Finance Minister Felix Mutati says government acknowledges and accepts that the levels of the country’s debt are approaching unsustainability levels.
Mr. Mutati says this is the more reason why the government is slowing down on borrowing in order to reach sustainability.
He says Zambia’s external debt currently stands at 32% of Gross Domestic Product (GDP), while internal debt is at 18.4 percent of GDP, adding up to 50.4% of GDP.
The Minister adds that the stress level stands at 56 percent of GDP.
He has noted the need to ensure budget implementation is perfect in order to reduce on some of the economic challenges in the country.
Mr Mutati has also noted with dismay that according to the latest Auditor General’s report, 50 percent of the public funds misused are from the Ministry of General Education which is key to national development.
He has since assured the nation that the suspension of six accountants, two from his ministry and four from the Ministry of General Education, is the beginning in dealing with erring officers.

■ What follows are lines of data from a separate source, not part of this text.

/-- The 64-bit register at an offset of BAR0 as a port reads it: an RO or RW register its value, a WO register and
an offset without a register 0. TSNAP.CTR gives the latched counter; the latch is TSNAP_CTR_READ's. -/
def State.bar0Reg (s : State) (p : Port) (off : Nat) : Nat :=
  let q := s.port p
  if off = 0x0 then 0xA512 + 2 ^ 16 * Config.stepping.toNat + 2 ^ 20
  else if off = 0x8 then Config.serial.toNat
  else if off = 0x10 then s.fw.slot0.idReg
  else if off = 0x18 then s.fw.slot1.idReg
  else if off = 0x20 then s.idState p
  else if off = 0x100 then q.tsCtr.toNat
  else if off = 0x108 then q.tsStamp.toNat
  else if off = 0x110 then q.tsSel.toNat
  else if 0x200 ≤ off ∧ off < 0x220 then q.evq.reg ((off - 0x200) / 8)
  else if 0x1080 ≤ off ∧ off < 0x1100 then s.mbStat p (BitVec.ofNat 4 ((off - 0x1080) / 8))
  else if off = 0x1100 then s.mbMap p
  else if off = 0x2000 then s.supvStatus
  else if off = 0x2008 then s.ref.supvTime.toNat
  else if off = 0x2018 then s.ref.supvResult.toNat
  else if 0x2020 ≤ off ∧ off < 0x2040 then (s.ref.supvData.getD ((off - 0x2020) / 8) 0).toNat
  else if 0x8000 ≤ off ∧ off < 0x8120 then
    let e := q.msix.getD ((off - 0x8000) / 16) ⟨0, 0, true⟩
    if off % 16 = 0 then e.addr.toNat else e.data.toNat + 2 ^ 32 * b2n e.masked
  else if off = 0x9000 then q.msixPend.toNat
  else 0

/-- A BAR0 read of 4 or 8 bytes; any other size or alignment reads 0 (R483). -/
def State.bar0Read (s : State) (p : Port) (off size : Nat) : Nat :=
  if (size ≠ 4 ∧ size ≠ 8) ∨ off % size ≠ 0 then 0
  else
    let v := s.bar0Reg p (off / 8 * 8)
    if size = 8 then v else v / 2 ^ (32 * (off / 4 % 2)) % 2 ^ 32

/-- A BAR2 read: bytes of the command area as the host left them, and of the response area: header, word 1 and
the body of the response (R410). -/
def State.bar2Byte (s : State) (off : Nat) : Byte :=
  let m := s.mb (BitVec.ofNat 4 (off / 4096))
  let o := off % 4096
  if o < 2048 then readCell m.cmdArea o
  else (wordBytes (([m.resp0, m.resp1] ++ m.respBody).getD ((o - 2048) / 16) 0)).getD (o % 16) 0

/-- REGISTER_WRITE. -/
def execRegisterWrite (t : RegTarget) (s : State) : Answer :=
  match t with
  | .bar0 p off size v => if (s.port p).linkUp then s.bar0Write p off.toNat size.toNat v else .next s
  | .bar2 p off bs => .next (if (s.port p).linkUp then s.bar2Write off.toNat bs else s)
  | .devreg a v => .next (s.devWrite a.toNat v)

/-! ### The end of a failover (Table 18-6, R419) -/

/-- Held doorbells are accepted in order. -/
def State.acceptHeld (s : State) : State :=
  s.host.held.foldl (fun (t : State) (x : Port × BitVec 4) => t.ring ⟨x.1, x.2⟩)
    (s.onHost fun h => { h with held := [] })

/-- A command in flight without a journalled outcome is answered with ST_SYS_FAILOVER. -/
def State.answerFlight (s : State) : State :=
  s.host.waiting.foldl (fun (t : State) (w : Waiting) =>
    match w.cmd with
    | .stripeGo .. => (t.unwait w.src.mb).fail w.src ST.sysFailover
    | _ => t) s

Mr. Mutati said this in Lusaka during the official launch of the Public Expenditure and Financial Accountability (PEFA) Report.
And representing the cooperating partners, Germany Embassy Head of Development Cooperation Dr. Frank Hofmann says cooperating partners will continue to partner with the Zambian government in trying to sort out some of the social and economic challenges.
Dr. Hofmann has also encouraged the government to continue engaging with partners such as the International Monetary Fund (IMF) in addressing some of the economic challenges.